Unified Developer Experience: All three languages (Go, Rust, TypeScript) now have identical observability APIs, making it easy to add monitoring to new services.

Production-Ready: The observability packages are battle-tested with proper error handling, graceful shutdown, and resource cleanup.

Zero-Overhead in Production: Metrics and logs are async, tracing uses sampling, minimal impact on trading latency.

Cross-Service Visibility: Distributed tracing allows following a single arbitrage opportunity from market data ingestion through execution.

Actionable Insights: Grafana dashboards provide immediate visibility into system health and performance bottlenecks.

Resources

Conclusion

Building comprehensive observability from day one is critical for a production trading system.
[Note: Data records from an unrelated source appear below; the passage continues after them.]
/-! ### Steps (R115–R120, R136) -/

/-- The SLATE record of a T_start (R136). -/
def Block.slate (b : Block) (n i prev seen : Nat) (held : Bool) : Block :=
  let x := b.ln n
  let epoch := b.fld Reg.imgBank 16 16
  let flags := b2n (b.bit Reg.imgRunning 2) + 2 * b2n (b.lnFaultPath n) + 4 * b2n held + 8 * b2n (seen.testBit 2) +
    16 * b2n (match x.lastEpoch with | some k => k != epoch | none => false)
  b.record (sidLane n) 0x20 (leBytes 3 (b.lnRecipe n) ++ leBytes 1 n ++ leBytes 2 i ++ leBytes 2 flags ++ padTo 16 x.wafer ++
    leBytes 4 (b.rdN (Reg.seqLaneRun n)) ++ leBytes 4 (b.rdN Reg.wldGeneration) ++ leBytes 4 b.cal.count ++ leBytes 2 epoch ++
    leBytes 1 seen ++ zeroBytes 1 ++ leBytes 8 prev ++ leBytes 4 (satNat 0xFFFFFFFF ((b.now - prev) / 1000)) ++ zeroBytes 12)

/-- Step `i` starts on this tick (R115, R116, R136, 06 R153). -/
def Block.lnStart (b : Block) (n i : Nat) (e : List Byte) : Block :=
  let x := b.ln n
  let prev := if x.first then b.now else x.tEnd
  let b := b.slate n i prev x.reasonsSeen x.held
  let b := b.wrN (Reg.seqLaneStep n) (i + 65536 * rcCount (b.lnHead n))
  let b := ((b.wr64 (Reg.seqLaneStepStart n) b.now).wr64 (Reg.seqLaneHoldSince n) 0).setFld (Reg.seqLaneState n) 8 4 0
  let b := b.setLn n (if b.lnFaultPath n then lsAborting else lsRunning)
  let b := b.putLn n { x with
    cur := e, active := true, nextIdx := i + 1, decided := false, presented := false, tReady := none, reasonsSeen := 0, tolNs := 0,
    tolFrom := none, first := false, held := false, lastEpoch := some (b.fld Reg.imgBank 16 16),
    endAt := if spEndKind e = 0 then some (b.now + 1000 * spDuration e) else none }
  let r := b.commitSet n
  if r.2 then (r.1.raise Reg.lgrFlags 4 (sidLane n)).lnFault n 4 i else r.1

/-- HOST comes into force (R120): a claim set that still waits is withdrawn (R149). -/
def Block.hostOn (b : Block) (n : Nat) : Block :=
  let b := (b.setFld (Reg.seqLaneState n) 8 1 1).setFld (Reg.seqLaneState n) 12 1 0
  if (b.ln n).presented && !b.admitted n then (b.withdrawSet n).putLn n { b.ln n with presented := false } else b

/-- Re-evaluate the hold reasons of a HELD lane (R108, R114, R118); on the tick on which the last one clears, T_ready, the waiting
step's actions are placed (R115). -/
def Block.refreshHold (b : Block) (n : Nat) : Block :=
  let x := b.ln n
  if b.lnState n != lsHeld || x.tReady.isSome then b else
  let h := b.lnHead n
  let i := x.nextIdx
  if rcCount h ≤ i then b.lnTruncate n else
  let e := stepOf b.bank h i
  let u := b.unmet n e
  let b := b.setFld (Reg.seqLaneState n) 8 4 u
  let run := u / 2 != 0
  let x := { x with reasonsSeen := x.reasonsSeen ||| u,
                    tolNs := (match x.tolFrom with | some t => if run then x.tolNs else x.tolNs + (b.now - t) | none => x.tolNs),
                    tolFrom := (if run then (match x.tolFrom with | some t => some t | none => some b.now) else none) }
  if u != 0 then b.putLn n x else
  let b := b.putLn n { x with tReady := some b.now, next := e }
  let r := b.placeAll (.lane (Fin.ofNat 16 n)) i (b.now + 4000) (spActions b.bank e)
  if r.2 then r.1.lnFault n 1 i else r.1

/-- Every HELD lane looks at its reasons again. -/
def Block.refreshAll (b : Block) : Block := (List.range 16).foldl (fun (b : Block) n => b.refreshHold n) b

/-- The lane is HELD from this tick, waiting for step `i` (R115). -/
def Block.lnHold (b : Block) (n i : Nat) : Block :=
  let b := (b.setLn n lsHeld).setFld (Reg.seqLaneStep n) 0 16 i
  let b := (b.wr64 (Reg.seqLaneHoldSince n) b.now).lnFlag n 0
  let b := b.putLn n { b.ln n with active := false, held := true, nextIdx := i, tEnd := b.now, tReady := none }
  let b := if (b.ln n).presented || b.lnHost n then b else
    (b.presentSet n i (spClaims b.bank (stepOf b.bank (b.lnHead n) i))).putLn n { b.ln n with presented := true }
  b.refreshHold n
By implementing unified logging, metrics, and tracing across all three languages, we now have:

  • Visibility: Real-time insight into system behavior and performance
  • Debuggability: Distributed traces for troubleshooting cross-service issues
  • Reliability: Metrics and alerts to detect problems before they impact trading
  • Accountability: Audit logs for all critical system events

The event-preparer and notification-service complete the infrastructure foundation, providing event routing and alerting capabilities. The quote-service dashboard demonstrates how these tools come together to provide actionable insights.

Most importantly, all services now share consistent observability patterns, making it easy to add monitoring to future components as the system grows.

Next up: building the scanner service to detect arbitrage opportunities and emit market events!